U. B. Corrêa. Análise de sentimento baseada em aspectos usando aprendizado profundo: uma proposta aplicada à língua portuguesa. PhD thesis, Universidade Federal de Pelotas (2021).
M. Pontiki and D. Galanis and J. Pavlopoulos and H. Papageorgiou and I. Androutsopoulos and S. Manandhar. SemEval-2014 Task 4: Aspect Based Sentiment Analysis. In Proceedings of the 8th International Workshop on Semantic Evaluations (SemEval-2014), pages 27–35, Dublin, Ireland, 2014. Association for Computational Linguistics.
M. Pontiki and D. Galanis and H. Papageorgiou and S. Manandhar and I. Androutsopoulos. SemEval-2015 Task 12: Aspect Based Sentiment Analysis. In Proceedings of the 9th International Workshop on Semantic Evaluations (SemEval-2015), pages 486-495, Denver, Colorado, USA, 2015. Association for Computational Linguistics.
M. Pontiki and D. Galanis and H. Papageorgiou and I. Androutsopoulos and S. Manandhar and M. AL-Smadi and M. Al-Ayyoub and Y. Zhao and B. Qin and O. De Clercq and V. Hoste and M. Apidianaki and X. Tannier and N. Loukachevitch and E. Kotelnikov and N. Bel and S. M. Jiménez-Zafra and G. Eryigit. SemEval-2016 Task 5: Aspect Based Sentiment Analysis. In Proceedings of the 10th International Workshop on Semantic Evaluations (SemEval-2016), pages 19–30, San Diego, California, USA, 2016. Association for Computational Linguistics.

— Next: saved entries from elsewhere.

/-- 4610:03 has passed since the window last opened or restarted (R508). -/
def windowExpiry (d : Dev) : Dev :=
  d.when (match d.wit.window with
    | some t => decide (t + d.nat 0x461003 * secT ≤ d.clk.now)
    | none => false) (fun d => d.closeWindow 1)

def execWitnessWindowExpiry (dt : Nat) (s : State) : Out := onDev s dt windowExpiry

/-- 4610:04: any value closes the window (R508, R510). -/
def closeWindowCommand (_ : DVal) (d : Dev) : Dev × Nat := (d.closeWindow 3, 0)

def execCloseWindow (dt : Nat) (q : Req) (data : List Byte) (s : State) : Out :=
  onDev s dt (fun d => d.command q 0x4610 4 data closeWindowCommand)

/-- 4610:06 (R505, R506): a latch named by the value clears where its condition has gone; VBAK_LOST clears once both are clear.
The levels are those that 4610:05 shows from then on. -/
def clearLatches (fitted closed : Bool) (v : DVal) (d : Dev) : Dev × Nat :=
  let n := v.int.toNat
  let d := (d.setBit 0x461005 3 fitted).setBit 0x461005 4 closed
  let d := if n.testBit 0 ∧ closed then d.latchOff 0 else d
  let d := if n.testBit 1 ∧ fitted = false then d.latchOff 1 else d
  (if d.bit 0x461005 0 ∨ d.bit 0x461005 1 then d else d.latchOff 2, 0)

def execClearLatches (dt : Nat) (q : Req) (data : List Byte) (fitted closed : Bool) (s : State) : Out :=
  onDev s dt (fun d => d.command q 0x4610 6 data (clearLatches fitted closed))

/-- The public key in a slot of 0 to 3; all zero is an empty slot (R511). -/
def Dev.key (d : Dev) (slot : Nat) : List Byte := d.oct (0x462001 + slot)

/-- A slot holds a key (R511). -/
def Dev.keyHeld (d : Dev) (slot : Nat) : Bool := decide (slot = 0) || d.key slot != zeros 32

/-- A slot that signs: programmed and not revoked. -/
def Dev.keyUsable (d : Dev) (slot : Nat) : Bool := decide (slot ≤ 3) && d.keyHeld slot && !d.bit 0x462005 slot

/-- The Moraine entry of a key action (code 518). -/
def Dev.keyEntry (d : Dev) (sub value : Nat) : Dev := d.offer 518 2 2 0 (0x4621 * 65536 + sub * 256) (value % 2 ^ 32)

/-- 4621:01 (R511): byte 0 the slot, 1 to 3 and empty; bytes 1 to 32 the key. -/
def programKey (v : DVal) (d : Dev) : Dev × Nat :=
  let slot := fieldN v.bytes 0 1
  if slot = 0 ∨ 3 < slot ∨ d.keyHeld slot then (d, 8)
  else ((d.setO (0x462001 + slot) (v.bytes.drop 1)).keyEntry 1 (leNat v.bytes), 0)

def execProgramKey (dt : Nat) (q : Req) (data : List Byte) (s : State) : Out :=
  onFuse s dt (fun d => d.command q 0x4621 1 data programKey)

/-- 4621:02 (R511): the slot is revoked for ever, unless it is empty or no programmed slot would stay unrevoked. -/
def revokeKey (v : DVal) (d : Dev) : Dev × Nat :=
  let slot := v.int.toNat
  let others := [0, 1, 2, 3].filter (fun n => decide (n ≠ slot) && d.keyUsable n)
  if 3 < slot ∨ d.keyHeld slot = false ∨ others = [] then (d, 8)
  else ((d.setBit 0x462005 slot true).keyEntry 2 slot, 0)

def execRevokeKey (dt : Nat) (q : Req) (data : List Byte) (s : State) : Out :=
  onFuse s dt (fun d => d.command q 0x4621 2 data revokeKey)

/-- Bytes of header and component table (R512, R514). -/
def tableEnd (b : List Byte) : Nat := 256 + 16 * fieldN b 3 1

/-- The reserved fields of header and table are zero (R512, R514). -/
def reservedZero (b : List Byte) : Bool :=
  fieldN b 22 2 == 0 && ((b.drop 34).take 30).all (fun x => x == 0) && ((b.drop 192).take 60).all (fun x => x == 0)
    && (List.range (fieldN b 3 1)).all (fun i => fieldN b (257 + 16 * i) 3 == 0)

/-- A component: its type, offset and length (R514). -/
def component (b : List Byte) (i : Nat) : Nat × Nat × Nat :=
  (fieldN b (256 + 16 * i) 1, fieldN b (260 + 16 * i) 4, fieldN b (264 + 16 * i) 4)

/-- The component table keeps R514: 2 to 16 entries, types 1 and 2 there and none twice, bodies at multiples of 4,096 within
IMAGE_LEN and apart. -/
def tableOk (b : List Byte) : Bool :=
  let n := fieldN b 3 1
  let cs : List (Nat × Nat × Nat) := (List.range n).map (component b)
  let types : List Nat := cs.map (fun (c : Nat × Nat × Nat) => c.1)
  decide (2 ≤ n ∧ n ≤ 16) && types.all (fun t => decide (1 ≤ t ∧ t ≤ 7)) && types.contains 1 && types.contains 2
    && decide types.Nodup
    && cs.all (fun c => decide (c.2.1 % 4096 = 0) && decide (tableEnd b ≤ c.2.1) && decide (c.2.1 + c.2.2 ≤ fieldN b 4 4))
    && (List.range n).all (fun i => (List.range i).all (fun j =>
      let x := component b i
      let y := component b j
      decide (x.2.1 + x.2.2 ≤ y.2.1) || decide (y.2.1 + y.2.2 ≤ x.2.1)))

/-- The message that SIGNATURE signs: the digest of header bytes 0 to 127 (R513). -/
def signedDigest (b : List Byte) : List Byte := sha512 (b.take 128)

/-- The first of reasons 1 to 8 of R515 that refuses a header and table; 0 where none does. -/
def Dev.imageReason (d : Dev) (b : List Byte) : Nat :=
  let stepping := d.nat 0x101803 / 2 ^ 24 - 0x41
  let slot := fieldN b 13 1
  if fieldN b 0 2 ≠ 0x4D49 ∨ fieldN b 2 1 ≠ 1 ∨ fieldN b 252 4 ≠ crc32c (b.take 252) ∨ reservedZero b = false then 1
  else if (fieldN b 15 1).testBit stepping = false then 2
  else if d.nat 0x101803 % 2 ^ 16 < fieldN b 16 2 then 3
  else if 16777216 < fieldN b 4 4 ∨ tableOk b = false then 4
  else if d.keyUsable slot = false then 5
  else if edVerify (d.key slot) (signedDigest b) ((b.drop 128).take 64) = false then 6
  else if fieldN b 12 1 < d.nat 0x460108 then 7
  else if d.nat 0x460109 < fieldN b 20 2 then 8
  else 0

/-- A paired unit breaks R527 with an image of a level more than 1 from its peer's, which is 1: frames of another VERSION are dropped (R477, log 85). -/
def Dev.levelApart (d : Dev) (level : Nat) : Bool := d.inPair && d.pair.paired && decide (2 < level)

/-- A refusal of R515: event source 499 with the reason, and 4601:06. -/
def Dev.refuseImage (d : Dev) (reason : Nat) : Dev := (d.setN 0x460106 reason).raise 499 reason

/-- The bank that does not run. -/
def Dev.otherBank (d : Dev) : Nat := 1 - d.upd.running

/-- Change the update record. -/
def Dev.setUpd (d : Dev) (f : Update → Update) : Dev := { d with upd := f d.upd }

/-- What a bank holds once a header is written, with the bytes so far. -/
def bankOf (b : List Byte) : Bank :=
  { img := b, len := fieldN b 4 4, ver := (fieldN b 8 4 : Nat), sec := fieldN b 12 1, key := fieldN b 13 1, level := fieldN b 14 1
    schema := (fieldN b 18 2 : Nat), good := false }

/-- BODY_DIGEST is the digest of bytes 256 to IMAGE_LEN − 1 (R512). -/
def digestOk (b : List Byte) : Bool := (b.drop 64).take 64 == sha512 (b.drop 256)

/-- The inactive bank is empty and the state IDLE (R520, R524). -/
def Dev.dropImage (d : Dev) : Dev :=
  let o := d.otherBank
  let d := d.setUpd (fun u => { u.setBank o none with source := none, resume := 0 })
  (((d.setN 0x460101 0).setN 0x460104 0).setN 0x460105 0)

/-- The inactive bank holds these bytes, written and read back (R519): RESUME follows at each 65,536, and the state becomes
VERIFYING once IMAGE_LEN bytes are held (R520). -/
def Dev.holdImage (d : Dev) (bank : Bank) : Dev :=
  let o := d.otherBank
  let n := bank.img.length
  let d := d.setUpd (fun u => { u.setBank o (some bank) with resume := n / 65536 * 65536 })
  (d.setN 0x460105 (n : Nat)).setN 0x460101 (if n = bank.len then 2 else 1)

/-- A part at offset 0 that begins a download (R515, R519). `busy` is reason 12, which comes after those of header and table. -/
def Dev.firstPart (d : Dev) (p : Peer) (busy : Bool) (total : Nat) (b : List Byte) (bad : Option (Nat × Nat)) : Dev × Nat × Nat :=
  if b.length < 256 ∨ b.length < tableEnd b then (d, 7, 0)
  else
    let r := match d.imageReason b with
      | 0 => if d.levelApart (fieldN b 14 1) then 9 else if busy then 12 else 0
      | r => r
    if r ≠ 0 then (d.refuseImage r, 8, 0)
    else if total ≠ fieldN b 4 4 then (d, 7, 0)
    else
      let f := d.flashWrite bad
      let d := f.1
      if f.2 = false then (d.dropImage.refuseImage 11, 8, 0)
      else
      let d := d.setUpd (fun u => { u with sigId := (b.drop 128).take 16, source := some p })
      ((d.setN 0x460104 0).holdImage (bankOf b), 0, b.length)

/-- A first part of exactly 256 bytes resumes the download that the retention file and the bank hold (R519). -/
def Dev.resumes (d : Dev) (b : List Byte) : Bool :=
  decide (d.nat 0x460101 = 1) && decide (b.length = 256) && ((b.drop 128).take 16 == d.upd.sigId)
    && (match d.upd.bank d.otherBank with
      | some x => x.img.take 256 == b
      | none => false)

L. De Mattei and G. De Martino and A. Lovine and A. Miaschi and M. Polignano and G. Rambelli. Overview of the Aspect Term Extraction and Aspect-based Sentiment Analysis Task. In Proceedings of the 7th Evaluation Campaign of Natural Language Processing and Speech tools for Italian (EVALITA 2020), Online. CEUR.org.
M. S. Chaves and L. A. de Freitas and R. Vieira. HOntology: a multilingual ontology for the accommodation sector in the tourism industry. In Proceedings of the 4th International Conference on Knowledge Engineering and Ontology Development (KEOD 2012), pages 149-154, Barcelona, Spain, 2012.